# WHAT THE TASK REQUIRES
Set down exactly the lines below, starting at the one that contains "(R217, R220). -/" and ending at the one that contains "b with arrived", with both of those lines included and nothing else.
---------- DATA SECTION
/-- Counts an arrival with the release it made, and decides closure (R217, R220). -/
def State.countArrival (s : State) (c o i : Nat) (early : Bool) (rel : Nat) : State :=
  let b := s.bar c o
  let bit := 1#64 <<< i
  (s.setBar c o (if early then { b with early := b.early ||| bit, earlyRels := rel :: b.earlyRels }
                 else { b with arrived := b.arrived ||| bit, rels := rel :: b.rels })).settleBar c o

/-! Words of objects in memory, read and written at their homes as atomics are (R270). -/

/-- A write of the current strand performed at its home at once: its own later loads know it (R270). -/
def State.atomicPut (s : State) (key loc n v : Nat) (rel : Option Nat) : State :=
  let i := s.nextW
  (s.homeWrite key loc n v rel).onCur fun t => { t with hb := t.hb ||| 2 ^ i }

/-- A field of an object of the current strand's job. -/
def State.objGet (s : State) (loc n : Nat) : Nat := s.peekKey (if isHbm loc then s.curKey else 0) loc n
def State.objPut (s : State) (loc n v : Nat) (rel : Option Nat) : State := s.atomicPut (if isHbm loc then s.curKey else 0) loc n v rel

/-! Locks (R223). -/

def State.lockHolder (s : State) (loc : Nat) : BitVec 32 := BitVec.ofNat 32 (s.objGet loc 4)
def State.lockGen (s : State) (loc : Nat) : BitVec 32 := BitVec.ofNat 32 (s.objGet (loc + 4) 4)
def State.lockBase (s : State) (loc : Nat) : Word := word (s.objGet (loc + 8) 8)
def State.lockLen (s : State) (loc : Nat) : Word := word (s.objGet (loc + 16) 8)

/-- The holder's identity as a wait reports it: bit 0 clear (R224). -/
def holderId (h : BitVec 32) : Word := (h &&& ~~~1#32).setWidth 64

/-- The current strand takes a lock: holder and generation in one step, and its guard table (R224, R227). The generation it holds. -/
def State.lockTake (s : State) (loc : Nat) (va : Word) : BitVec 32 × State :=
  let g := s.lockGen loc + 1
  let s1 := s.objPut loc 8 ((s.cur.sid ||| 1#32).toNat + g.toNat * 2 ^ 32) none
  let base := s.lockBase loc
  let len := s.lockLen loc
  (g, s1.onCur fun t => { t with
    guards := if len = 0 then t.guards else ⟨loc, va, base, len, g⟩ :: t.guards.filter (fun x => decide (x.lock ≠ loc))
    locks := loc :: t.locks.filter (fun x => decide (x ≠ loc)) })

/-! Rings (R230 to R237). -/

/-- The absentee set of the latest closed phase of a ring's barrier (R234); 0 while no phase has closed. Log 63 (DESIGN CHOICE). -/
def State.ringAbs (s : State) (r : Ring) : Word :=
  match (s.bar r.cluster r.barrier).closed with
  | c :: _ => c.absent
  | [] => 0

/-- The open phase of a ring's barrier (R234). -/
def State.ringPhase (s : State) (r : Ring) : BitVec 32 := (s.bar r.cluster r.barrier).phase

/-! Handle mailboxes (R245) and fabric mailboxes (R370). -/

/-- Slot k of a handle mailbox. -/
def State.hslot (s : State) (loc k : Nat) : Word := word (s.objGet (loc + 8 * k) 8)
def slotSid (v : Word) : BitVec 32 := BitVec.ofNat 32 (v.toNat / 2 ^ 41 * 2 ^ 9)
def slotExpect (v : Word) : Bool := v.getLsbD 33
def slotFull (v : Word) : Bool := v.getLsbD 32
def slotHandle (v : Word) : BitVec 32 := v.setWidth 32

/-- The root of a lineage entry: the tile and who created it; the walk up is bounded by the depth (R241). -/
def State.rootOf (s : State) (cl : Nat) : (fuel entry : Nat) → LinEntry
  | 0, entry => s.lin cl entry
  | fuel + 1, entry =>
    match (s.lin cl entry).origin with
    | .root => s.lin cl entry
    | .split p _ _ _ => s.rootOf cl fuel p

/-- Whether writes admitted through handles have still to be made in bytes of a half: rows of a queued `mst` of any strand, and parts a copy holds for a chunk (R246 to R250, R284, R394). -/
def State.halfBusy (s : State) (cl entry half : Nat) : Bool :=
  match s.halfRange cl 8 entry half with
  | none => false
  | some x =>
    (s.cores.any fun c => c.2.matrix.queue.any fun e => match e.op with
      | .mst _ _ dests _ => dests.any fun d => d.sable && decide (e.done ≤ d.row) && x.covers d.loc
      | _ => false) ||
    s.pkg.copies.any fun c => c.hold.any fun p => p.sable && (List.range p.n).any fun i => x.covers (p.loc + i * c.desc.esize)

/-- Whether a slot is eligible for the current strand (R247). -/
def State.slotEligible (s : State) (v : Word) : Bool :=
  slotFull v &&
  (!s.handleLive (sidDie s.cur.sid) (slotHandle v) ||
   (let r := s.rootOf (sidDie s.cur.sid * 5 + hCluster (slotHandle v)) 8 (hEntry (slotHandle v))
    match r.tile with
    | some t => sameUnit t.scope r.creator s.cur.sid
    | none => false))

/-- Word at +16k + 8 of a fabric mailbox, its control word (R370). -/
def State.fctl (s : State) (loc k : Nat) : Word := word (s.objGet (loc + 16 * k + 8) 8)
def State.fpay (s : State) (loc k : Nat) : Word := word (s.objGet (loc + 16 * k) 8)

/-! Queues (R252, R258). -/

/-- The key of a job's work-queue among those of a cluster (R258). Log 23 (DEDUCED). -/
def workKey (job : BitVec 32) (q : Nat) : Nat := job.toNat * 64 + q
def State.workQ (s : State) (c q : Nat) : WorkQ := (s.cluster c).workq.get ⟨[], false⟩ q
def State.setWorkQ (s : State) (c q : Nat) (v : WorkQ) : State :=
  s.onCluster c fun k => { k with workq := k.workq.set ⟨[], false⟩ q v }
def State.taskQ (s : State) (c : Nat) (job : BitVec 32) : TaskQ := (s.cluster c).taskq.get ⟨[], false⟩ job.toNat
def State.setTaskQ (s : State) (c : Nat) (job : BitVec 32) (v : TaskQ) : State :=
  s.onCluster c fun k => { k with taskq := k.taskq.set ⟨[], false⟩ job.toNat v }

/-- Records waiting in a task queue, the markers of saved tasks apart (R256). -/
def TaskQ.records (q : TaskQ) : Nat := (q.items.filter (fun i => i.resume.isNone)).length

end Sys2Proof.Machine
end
--------------------
---------- DATA SECTION
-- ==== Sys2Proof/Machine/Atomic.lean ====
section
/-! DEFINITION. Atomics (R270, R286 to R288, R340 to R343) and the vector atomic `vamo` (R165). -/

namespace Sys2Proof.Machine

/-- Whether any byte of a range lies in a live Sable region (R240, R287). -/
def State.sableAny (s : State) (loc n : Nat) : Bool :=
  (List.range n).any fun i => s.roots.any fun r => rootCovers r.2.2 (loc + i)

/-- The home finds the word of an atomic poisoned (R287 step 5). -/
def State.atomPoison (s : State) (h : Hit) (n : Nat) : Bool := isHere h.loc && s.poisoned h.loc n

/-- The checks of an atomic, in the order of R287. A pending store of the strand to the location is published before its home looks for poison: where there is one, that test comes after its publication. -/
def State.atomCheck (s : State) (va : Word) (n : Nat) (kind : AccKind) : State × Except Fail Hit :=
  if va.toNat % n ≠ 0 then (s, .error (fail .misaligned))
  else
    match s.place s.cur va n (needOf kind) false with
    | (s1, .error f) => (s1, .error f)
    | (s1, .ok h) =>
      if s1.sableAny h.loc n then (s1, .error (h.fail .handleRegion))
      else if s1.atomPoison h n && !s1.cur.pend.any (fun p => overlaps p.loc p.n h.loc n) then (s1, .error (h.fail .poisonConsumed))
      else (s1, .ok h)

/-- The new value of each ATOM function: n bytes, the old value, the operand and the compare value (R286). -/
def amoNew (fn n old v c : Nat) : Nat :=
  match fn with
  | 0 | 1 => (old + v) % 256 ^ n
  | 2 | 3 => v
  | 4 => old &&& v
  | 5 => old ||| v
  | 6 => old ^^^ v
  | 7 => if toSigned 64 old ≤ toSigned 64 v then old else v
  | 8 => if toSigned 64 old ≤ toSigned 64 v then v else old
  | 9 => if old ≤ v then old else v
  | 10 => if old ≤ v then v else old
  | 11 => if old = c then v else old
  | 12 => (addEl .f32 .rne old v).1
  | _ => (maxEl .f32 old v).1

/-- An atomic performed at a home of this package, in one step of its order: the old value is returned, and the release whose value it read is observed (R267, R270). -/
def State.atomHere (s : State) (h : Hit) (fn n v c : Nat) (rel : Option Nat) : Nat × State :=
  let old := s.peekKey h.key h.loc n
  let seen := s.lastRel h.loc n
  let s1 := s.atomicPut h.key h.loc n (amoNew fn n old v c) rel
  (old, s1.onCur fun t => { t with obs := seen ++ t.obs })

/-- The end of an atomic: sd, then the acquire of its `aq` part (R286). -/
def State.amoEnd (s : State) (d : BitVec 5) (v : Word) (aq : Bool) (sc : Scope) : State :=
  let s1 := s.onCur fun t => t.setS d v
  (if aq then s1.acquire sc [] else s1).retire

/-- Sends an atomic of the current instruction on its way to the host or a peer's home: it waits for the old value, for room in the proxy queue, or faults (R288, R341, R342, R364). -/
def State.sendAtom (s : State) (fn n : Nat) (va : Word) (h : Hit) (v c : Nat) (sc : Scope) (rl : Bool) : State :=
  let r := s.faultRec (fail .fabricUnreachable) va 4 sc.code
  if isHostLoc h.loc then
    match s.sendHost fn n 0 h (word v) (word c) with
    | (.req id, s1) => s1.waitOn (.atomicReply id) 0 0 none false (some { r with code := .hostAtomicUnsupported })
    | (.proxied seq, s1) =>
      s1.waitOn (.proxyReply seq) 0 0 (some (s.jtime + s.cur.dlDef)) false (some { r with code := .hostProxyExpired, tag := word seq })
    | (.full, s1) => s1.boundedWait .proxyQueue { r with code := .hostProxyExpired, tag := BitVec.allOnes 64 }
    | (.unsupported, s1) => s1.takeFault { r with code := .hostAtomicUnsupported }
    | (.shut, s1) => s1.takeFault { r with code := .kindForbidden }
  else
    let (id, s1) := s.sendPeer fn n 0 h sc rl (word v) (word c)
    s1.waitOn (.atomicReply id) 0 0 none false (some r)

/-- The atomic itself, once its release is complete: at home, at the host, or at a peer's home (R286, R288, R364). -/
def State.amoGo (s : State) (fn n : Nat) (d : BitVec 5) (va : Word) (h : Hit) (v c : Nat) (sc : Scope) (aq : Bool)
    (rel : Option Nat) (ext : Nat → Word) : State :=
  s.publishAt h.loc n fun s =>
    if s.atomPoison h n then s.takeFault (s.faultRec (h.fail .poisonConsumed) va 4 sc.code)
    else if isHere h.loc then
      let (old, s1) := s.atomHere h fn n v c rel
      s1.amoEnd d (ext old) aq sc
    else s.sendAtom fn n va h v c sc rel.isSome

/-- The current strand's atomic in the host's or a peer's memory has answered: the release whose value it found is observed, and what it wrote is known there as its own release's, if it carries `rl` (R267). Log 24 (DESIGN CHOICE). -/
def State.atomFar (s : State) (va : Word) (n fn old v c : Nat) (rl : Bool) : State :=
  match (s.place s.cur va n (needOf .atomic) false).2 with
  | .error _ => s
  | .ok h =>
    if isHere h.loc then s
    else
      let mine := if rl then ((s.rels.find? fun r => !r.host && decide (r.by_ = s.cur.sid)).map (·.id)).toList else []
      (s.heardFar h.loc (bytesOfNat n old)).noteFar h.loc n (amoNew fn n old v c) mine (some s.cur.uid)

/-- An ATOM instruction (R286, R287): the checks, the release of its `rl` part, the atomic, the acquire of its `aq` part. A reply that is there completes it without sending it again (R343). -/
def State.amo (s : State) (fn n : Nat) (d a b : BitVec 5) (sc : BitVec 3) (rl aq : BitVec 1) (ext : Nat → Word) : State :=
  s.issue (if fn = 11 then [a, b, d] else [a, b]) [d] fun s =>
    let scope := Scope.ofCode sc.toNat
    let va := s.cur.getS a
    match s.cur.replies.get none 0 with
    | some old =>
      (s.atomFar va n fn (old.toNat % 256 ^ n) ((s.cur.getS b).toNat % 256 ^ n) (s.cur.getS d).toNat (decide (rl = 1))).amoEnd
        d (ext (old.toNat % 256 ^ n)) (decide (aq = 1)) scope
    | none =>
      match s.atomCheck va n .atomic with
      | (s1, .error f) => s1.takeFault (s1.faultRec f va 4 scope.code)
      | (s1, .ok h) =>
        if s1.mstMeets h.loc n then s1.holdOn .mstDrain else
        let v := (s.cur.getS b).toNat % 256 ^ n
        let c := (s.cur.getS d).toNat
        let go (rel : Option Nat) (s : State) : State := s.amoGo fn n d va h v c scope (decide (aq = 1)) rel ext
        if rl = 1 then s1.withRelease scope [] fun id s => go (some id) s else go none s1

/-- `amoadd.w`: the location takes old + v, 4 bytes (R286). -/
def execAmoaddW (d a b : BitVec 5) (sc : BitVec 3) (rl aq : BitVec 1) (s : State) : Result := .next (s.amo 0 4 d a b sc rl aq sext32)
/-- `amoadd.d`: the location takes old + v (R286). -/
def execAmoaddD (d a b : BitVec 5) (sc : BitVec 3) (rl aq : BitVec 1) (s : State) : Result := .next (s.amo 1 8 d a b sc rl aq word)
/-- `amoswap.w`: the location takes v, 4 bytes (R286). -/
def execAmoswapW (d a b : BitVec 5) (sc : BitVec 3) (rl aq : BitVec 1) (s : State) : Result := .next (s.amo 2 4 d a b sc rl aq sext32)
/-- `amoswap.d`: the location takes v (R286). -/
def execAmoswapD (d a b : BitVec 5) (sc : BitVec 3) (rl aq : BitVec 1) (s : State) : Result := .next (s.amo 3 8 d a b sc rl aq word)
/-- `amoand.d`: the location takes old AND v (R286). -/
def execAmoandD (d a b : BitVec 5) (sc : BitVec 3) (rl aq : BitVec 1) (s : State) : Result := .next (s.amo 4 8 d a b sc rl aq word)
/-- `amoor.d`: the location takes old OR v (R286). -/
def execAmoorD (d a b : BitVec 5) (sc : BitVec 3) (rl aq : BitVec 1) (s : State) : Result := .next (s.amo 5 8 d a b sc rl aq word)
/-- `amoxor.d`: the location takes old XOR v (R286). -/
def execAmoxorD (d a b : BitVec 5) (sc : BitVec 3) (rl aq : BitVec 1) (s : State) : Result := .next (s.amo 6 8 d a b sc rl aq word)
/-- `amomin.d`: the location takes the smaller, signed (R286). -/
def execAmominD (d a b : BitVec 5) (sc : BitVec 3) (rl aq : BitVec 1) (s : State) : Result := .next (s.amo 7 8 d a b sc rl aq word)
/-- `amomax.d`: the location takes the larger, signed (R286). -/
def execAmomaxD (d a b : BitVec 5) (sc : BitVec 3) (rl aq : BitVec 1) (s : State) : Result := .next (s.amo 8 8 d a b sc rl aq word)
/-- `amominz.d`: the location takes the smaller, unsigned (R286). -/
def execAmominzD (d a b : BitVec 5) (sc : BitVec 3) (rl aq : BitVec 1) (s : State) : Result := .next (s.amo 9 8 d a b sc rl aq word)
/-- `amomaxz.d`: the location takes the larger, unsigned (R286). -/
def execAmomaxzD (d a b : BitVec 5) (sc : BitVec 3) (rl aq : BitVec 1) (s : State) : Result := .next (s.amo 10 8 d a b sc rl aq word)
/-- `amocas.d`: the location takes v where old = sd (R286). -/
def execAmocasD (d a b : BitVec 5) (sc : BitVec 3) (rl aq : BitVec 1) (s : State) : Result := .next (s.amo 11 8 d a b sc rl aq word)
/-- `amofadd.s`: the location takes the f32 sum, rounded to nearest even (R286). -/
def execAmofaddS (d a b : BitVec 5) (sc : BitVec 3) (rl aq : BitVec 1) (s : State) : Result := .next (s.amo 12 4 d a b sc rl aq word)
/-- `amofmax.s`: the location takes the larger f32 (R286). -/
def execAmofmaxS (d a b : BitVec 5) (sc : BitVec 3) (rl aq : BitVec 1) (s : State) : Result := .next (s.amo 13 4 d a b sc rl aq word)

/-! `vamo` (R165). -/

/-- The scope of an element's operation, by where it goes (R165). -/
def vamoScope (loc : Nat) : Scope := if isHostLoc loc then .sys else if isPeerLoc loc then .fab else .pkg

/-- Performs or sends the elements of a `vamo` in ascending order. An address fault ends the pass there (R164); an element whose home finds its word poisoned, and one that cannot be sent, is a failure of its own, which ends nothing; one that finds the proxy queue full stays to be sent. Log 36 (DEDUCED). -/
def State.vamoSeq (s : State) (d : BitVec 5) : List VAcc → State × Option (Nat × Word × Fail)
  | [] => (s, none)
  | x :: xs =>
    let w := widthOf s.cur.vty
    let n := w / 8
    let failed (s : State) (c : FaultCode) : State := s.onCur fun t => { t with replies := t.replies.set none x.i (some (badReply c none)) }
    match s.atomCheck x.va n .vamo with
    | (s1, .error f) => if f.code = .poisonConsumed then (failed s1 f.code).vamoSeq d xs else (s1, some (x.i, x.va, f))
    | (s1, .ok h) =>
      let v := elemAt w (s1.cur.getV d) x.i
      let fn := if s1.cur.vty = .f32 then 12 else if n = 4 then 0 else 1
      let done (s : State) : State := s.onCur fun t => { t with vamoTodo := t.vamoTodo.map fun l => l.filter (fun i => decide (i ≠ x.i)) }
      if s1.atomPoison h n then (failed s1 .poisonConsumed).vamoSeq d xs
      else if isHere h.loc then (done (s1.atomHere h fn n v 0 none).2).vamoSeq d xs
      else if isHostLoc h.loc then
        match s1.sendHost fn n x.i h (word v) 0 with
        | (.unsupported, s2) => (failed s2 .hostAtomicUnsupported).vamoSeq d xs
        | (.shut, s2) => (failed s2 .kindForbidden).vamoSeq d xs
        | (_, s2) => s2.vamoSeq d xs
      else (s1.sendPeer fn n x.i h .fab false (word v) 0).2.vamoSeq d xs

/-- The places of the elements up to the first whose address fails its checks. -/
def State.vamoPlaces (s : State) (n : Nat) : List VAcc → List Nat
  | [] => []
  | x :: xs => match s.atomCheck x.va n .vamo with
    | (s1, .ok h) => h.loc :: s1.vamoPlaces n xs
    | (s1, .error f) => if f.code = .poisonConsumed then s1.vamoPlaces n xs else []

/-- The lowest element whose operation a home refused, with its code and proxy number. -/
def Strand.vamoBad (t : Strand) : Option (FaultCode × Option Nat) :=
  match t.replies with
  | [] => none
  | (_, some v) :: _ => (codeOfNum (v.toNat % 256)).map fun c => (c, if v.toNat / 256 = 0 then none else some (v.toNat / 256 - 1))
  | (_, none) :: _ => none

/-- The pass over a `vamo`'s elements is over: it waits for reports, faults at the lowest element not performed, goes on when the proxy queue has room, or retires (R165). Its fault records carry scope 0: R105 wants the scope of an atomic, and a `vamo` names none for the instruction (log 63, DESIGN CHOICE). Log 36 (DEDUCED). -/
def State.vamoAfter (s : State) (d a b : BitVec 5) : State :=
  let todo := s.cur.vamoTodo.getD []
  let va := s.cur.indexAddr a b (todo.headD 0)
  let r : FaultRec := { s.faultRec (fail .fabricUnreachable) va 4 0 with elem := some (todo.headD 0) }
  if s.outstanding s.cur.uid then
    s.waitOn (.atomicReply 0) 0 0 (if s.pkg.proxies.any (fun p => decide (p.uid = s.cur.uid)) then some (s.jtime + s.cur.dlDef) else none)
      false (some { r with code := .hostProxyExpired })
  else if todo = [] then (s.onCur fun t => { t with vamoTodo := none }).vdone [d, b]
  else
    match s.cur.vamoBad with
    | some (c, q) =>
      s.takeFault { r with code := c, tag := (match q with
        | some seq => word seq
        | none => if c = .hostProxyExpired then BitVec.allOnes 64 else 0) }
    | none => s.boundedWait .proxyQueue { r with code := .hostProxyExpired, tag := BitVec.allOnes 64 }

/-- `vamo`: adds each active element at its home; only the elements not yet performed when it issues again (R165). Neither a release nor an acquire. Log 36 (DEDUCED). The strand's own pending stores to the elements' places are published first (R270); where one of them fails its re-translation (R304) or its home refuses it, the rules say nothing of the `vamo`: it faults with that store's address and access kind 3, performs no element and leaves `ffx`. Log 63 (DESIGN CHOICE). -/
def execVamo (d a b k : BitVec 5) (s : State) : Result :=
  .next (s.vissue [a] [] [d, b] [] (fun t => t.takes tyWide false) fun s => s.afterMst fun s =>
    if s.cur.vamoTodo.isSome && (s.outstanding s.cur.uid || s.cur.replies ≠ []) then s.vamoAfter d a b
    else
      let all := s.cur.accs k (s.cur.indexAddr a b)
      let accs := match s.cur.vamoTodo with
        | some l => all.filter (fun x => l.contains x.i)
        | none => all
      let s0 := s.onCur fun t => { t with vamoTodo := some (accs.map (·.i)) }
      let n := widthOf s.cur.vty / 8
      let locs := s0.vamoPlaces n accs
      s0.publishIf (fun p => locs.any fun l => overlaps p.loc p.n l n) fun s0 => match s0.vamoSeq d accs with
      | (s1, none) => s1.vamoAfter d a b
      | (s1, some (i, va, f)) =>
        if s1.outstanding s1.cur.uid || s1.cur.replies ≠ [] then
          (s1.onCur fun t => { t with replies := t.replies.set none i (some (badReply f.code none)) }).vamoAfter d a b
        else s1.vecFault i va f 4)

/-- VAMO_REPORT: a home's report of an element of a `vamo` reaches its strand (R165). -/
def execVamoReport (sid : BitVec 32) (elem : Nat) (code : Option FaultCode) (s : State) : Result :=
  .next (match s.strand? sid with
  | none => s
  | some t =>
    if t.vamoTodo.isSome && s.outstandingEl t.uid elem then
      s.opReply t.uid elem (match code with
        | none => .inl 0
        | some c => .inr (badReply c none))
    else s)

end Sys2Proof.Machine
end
--------------------
# EXERCISE ANSWER
/-- Counts an arrival with the release it made, and decides closure (R217, R220). -/
def State.countArrival (s : State) (c o i : Nat) (early : Bool) (rel : Nat) : State :=
  let b := s.bar c o
  let bit := 1#64 <<< i
  (s.setBar c o (if early then { b with early := b.early ||| bit, earlyRels := rel :: b.earlyRels }
                 else { b with arrived := b.arrived ||| bit, rels := rel :: b.rels })).settleBar c o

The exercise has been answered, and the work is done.